(Dataset items)

--*--

-- ==== Sys2Proof/Syntax.lean ====
section
/-! DEFINITION. The syntax of the machine: the data that instructions and events carry, and the ONE inductive
`Instr` with a constructor for each row of spec/opcode_table.json. Keeper instructions carry the fields of
their word (R225, R226). A lamp operation is the trigger port a move writes (R117): it carries the width
or lane type that the port selects, and its operands are the latches of the bundle in execution (R115).
The other rows are whole steps of a unit and carry the unit and what comes from outside the package. -/

namespace Sys2Proof

/-- The two integer units that share opcodes 0x00-0x2E (R118). -/
inductive IntUnit where | ia | ib
  deriving DecidableEq, Repr

/-- Lane width of an integer lane operation (R133). -/
inductive LaneW where | w8 | w16 | w32
  deriving DecidableEq, Repr

/-- Lane type of an `fm` operation (R119). -/
inductive FmType where | f32 | f16 | bf16
  deriving DecidableEq, Repr

/-- Lane type of a compare (R123). -/
inductive CmpType where | s8 | s16 | s32 | z8 | z16 | z32 | f32 | f16 | bf16
  deriving DecidableEq, Repr

/-- The ten narrowing conversions that have a stochastic form (R121). -/
inductive SrKind where
  | bf16 | f16 | e4m3 | e5m2 | e2m1 | e4m3Bf16 | e5m2Bf16 | f16Bf16 | s32 | f32S32
  deriving DecidableEq, Repr

/-- A port of a router. `lightship` is the sixth port of the router of tile (8, 8) (R500). The port that
points off the die at an edge is the one that faces the link (R374, R376; log entry 11). -/
inductive Port where | north | east | south | west | loc | lightship
  deriving DecidableEq, Repr

/-- A place with output arbitration: the router of a tile, or the link end on an S-die (R374, R412). -/
inductive NetNode where
  | tile (r : TileId)
  | sdie (m : Fin 8)
  deriving DecidableEq, Repr

/-- The kind field of a message header (R252). -/
inductive PktKind where | eager | rts | cts | data | abort | nack | ack | stub | refuse
  deriving DecidableEq, Repr

/-- A packet: the header of R252, the payload, the tree prefix of R486, and the routing marks that travel
with it (escape bit, R380, and whether a port has cleared it, R480; fabric mode and detours, R482, R483; the port it leaves this
package by, R481). -/
structure Packet where
  kind : PktKind
  src : W32
  dst : W32
  tag : BitVec 24
  group : BitVec 12
  seq : W32
  len : Nat
  job : BitVec 16
  offset : Nat
  escape : Bool
  payload : List Byte
  tree : List (W64 × W64)
  ordered : Bool
  detours : Nat
  via : Option (Fin 10)
  unescaped : Bool := false
  deriving DecidableEq, Repr

/-- A frame at a fabric or host port: its packet (none where it only acknowledges), the frame counter of the key, whether its GCM
tag verifies, flow label and traffic class (R480, R488), its number in its delivery context, and what it acknowledges, by context
and number (R479; log entry 67). -/
structure Frame where
  pkt : Option Packet
  counter : Nat
  tagOk : Bool
  label : BitVec 20
  cls : Fin 3
  psn : Nat := 0
  acks : List (Nat × Nat) := []
  deriving DecidableEq, Repr

/-- The configuration the lightship writes to a port (R487). -/
structure PortConfig where
  peer : BitVec 16
  ordered : Bool
  deriving DecidableEq, Repr

/-- What bring-up of a port found (R479, R487, R488). -/
inductive SpdmOutcome where
  | established (peer : BitVec 16)
  | failed
  | refusedOption
  deriving DecidableEq, Repr

/-- The operands of a TILEMAP request (R446, R461): the unit is named by its kind and number. -/
inductive MapUnit where
  | tile (n : Nat) | server (n : Nat) | lens (n : Nat) | link (n : Nat) | router (n : Nat)
  deriving DecidableEq, Repr

/-- Read, set or clear entries of the tile map (R461). -/
inductive TileMapReq where
  | read (u : MapUnit)
  | set (us : List MapUnit)
  | clear (us : List MapUnit)
  deriving DecidableEq, Repr

/-- What an image offered to the lightship is (R490). -/
inductive ImageKind where | lightship | station | certificate
  deriving DecidableEq, Repr

/-- An image offered to the lightship: the bytes that its signature covers, the security version among them, and the signature
(R490). -/
structure FirmwareImage where
  kind : ImageKind
  bytes : List Byte
  signature : List Byte
  deriving DecidableEq, Repr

--*--

TASK ITEM:
What is wanted is an exact copy of the data.

SOLUTION BELOW:
-- ==== Sys2Proof/Syntax.lean ====
section
/-! DEFINITION. The syntax of the machine: the data that instructions and events carry, and the ONE inductive
`Instr` with a constructor for each row of spec/opcode_table.json. Keeper instructions carry the fields of
their word (R225, R226). A lamp operation is the trigger port a move writes (R117): it carries the width
or lane type that the port selects, and its operands are the latches of the bundle in execution (R115).
The other rows are whole steps of a unit and carry the unit and what comes from outside the package. -/

namespace Sys2Proof

/-- The two integer units that share opcodes 0x00-0x2E (R118). -/
inductive IntUnit where | ia | ib
  deriving DecidableEq, Repr

/-- Lane width of an integer lane operation (R133). -/
inductive LaneW where | w8 | w16 | w32
  deriving DecidableEq, Repr

/-- Lane type of an `fm` operation (R119). -/
inductive FmType where | f32 | f16 | bf16
  deriving DecidableEq, Repr

/-- Lane type of a compare (R123). -/
inductive CmpType where | s8 | s16 | s32 | z8 | z16 | z32 | f32 | f16 | bf16
  deriving DecidableEq, Repr

/-- The ten narrowing conversions that have a stochastic form (R121). -/
inductive SrKind where
  | bf16 | f16 | e4m3 | e5m2 | e2m1 | e4m3Bf16 | e5m2Bf16 | f16Bf16 | s32 | f32S32
  deriving DecidableEq, Repr

/-- A port of a router. `lightship` is the sixth port of the router of tile (8, 8) (R500). The port that
points off the die at an edge is the one that faces the link (R374, R376; log entry 11). -/
inductive Port where | north | east | south | west | loc | lightship
  deriving DecidableEq, Repr

/-- A place with output arbitration: the router of a tile, or the link end on an S-die (R374, R412). -/
inductive NetNode where
  | tile (r : TileId)
  | sdie (m : Fin 8)
  deriving DecidableEq, Repr

/-- The kind field of a message header (R252). -/
inductive PktKind where | eager | rts | cts | data | abort | nack | ack | stub | refuse
  deriving DecidableEq, Repr

/-- A packet: the header of R252, the payload, the tree prefix of R486, and the routing marks that travel
with it (escape bit, R380, and whether a port has cleared it, R480; fabric mode and detours, R482, R483; the port it leaves this
package by, R481). -/
structure Packet where
  kind : PktKind
  src : W32
  dst : W32
  tag : BitVec 24
  group : BitVec 12
  seq : W32
  len : Nat
  job : BitVec 16
  offset : Nat
  escape : Bool
  payload : List Byte
  tree : List (W64 × W64)
  ordered : Bool
  detours : Nat
  via : Option (Fin 10)
  unescaped : Bool := false
  deriving DecidableEq, Repr

/-- A frame at a fabric or host port: its packet (none where it only acknowledges), the frame counter of the key, whether its GCM
tag verifies, flow label and traffic class (R480, R488), its number in its delivery context, and what it acknowledges, by context
and number (R479; log entry 67). -/
structure Frame where
  pkt : Option Packet
  counter : Nat
  tagOk : Bool
  label : BitVec 20
  cls : Fin 3
  psn : Nat := 0
  acks : List (Nat × Nat) := []
  deriving DecidableEq, Repr

/-- The configuration the lightship writes to a port (R487). -/
structure PortConfig where
  peer : BitVec 16
  ordered : Bool
  deriving DecidableEq, Repr

/-- What bring-up of a port found (R479, R487, R488). -/
inductive SpdmOutcome where
  | established (peer : BitVec 16)
  | failed
  | refusedOption
  deriving DecidableEq, Repr

/-- The operands of a TILEMAP request (R446, R461): the unit is named by its kind and number. -/
inductive MapUnit where
  | tile (n : Nat) | server (n : Nat) | lens (n : Nat) | link (n : Nat) | router (n : Nat)
  deriving DecidableEq, Repr

/-- Read, set or clear entries of the tile map (R461). -/
inductive TileMapReq where
  | read (u : MapUnit)
  | set (us : List MapUnit)
  | clear (us : List MapUnit)
  deriving DecidableEq, Repr

/-- What an image offered to the lightship is (R490). -/
inductive ImageKind where | lightship | station | certificate
  deriving DecidableEq, Repr

/-- An image offered to the lightship: the bytes that its signature covers, the security version among them, and the signature
(R490). -/
structure FirmwareImage where
  kind : ImageKind
  bytes : List Byte
  signature : List Byte
  deriving DecidableEq, Repr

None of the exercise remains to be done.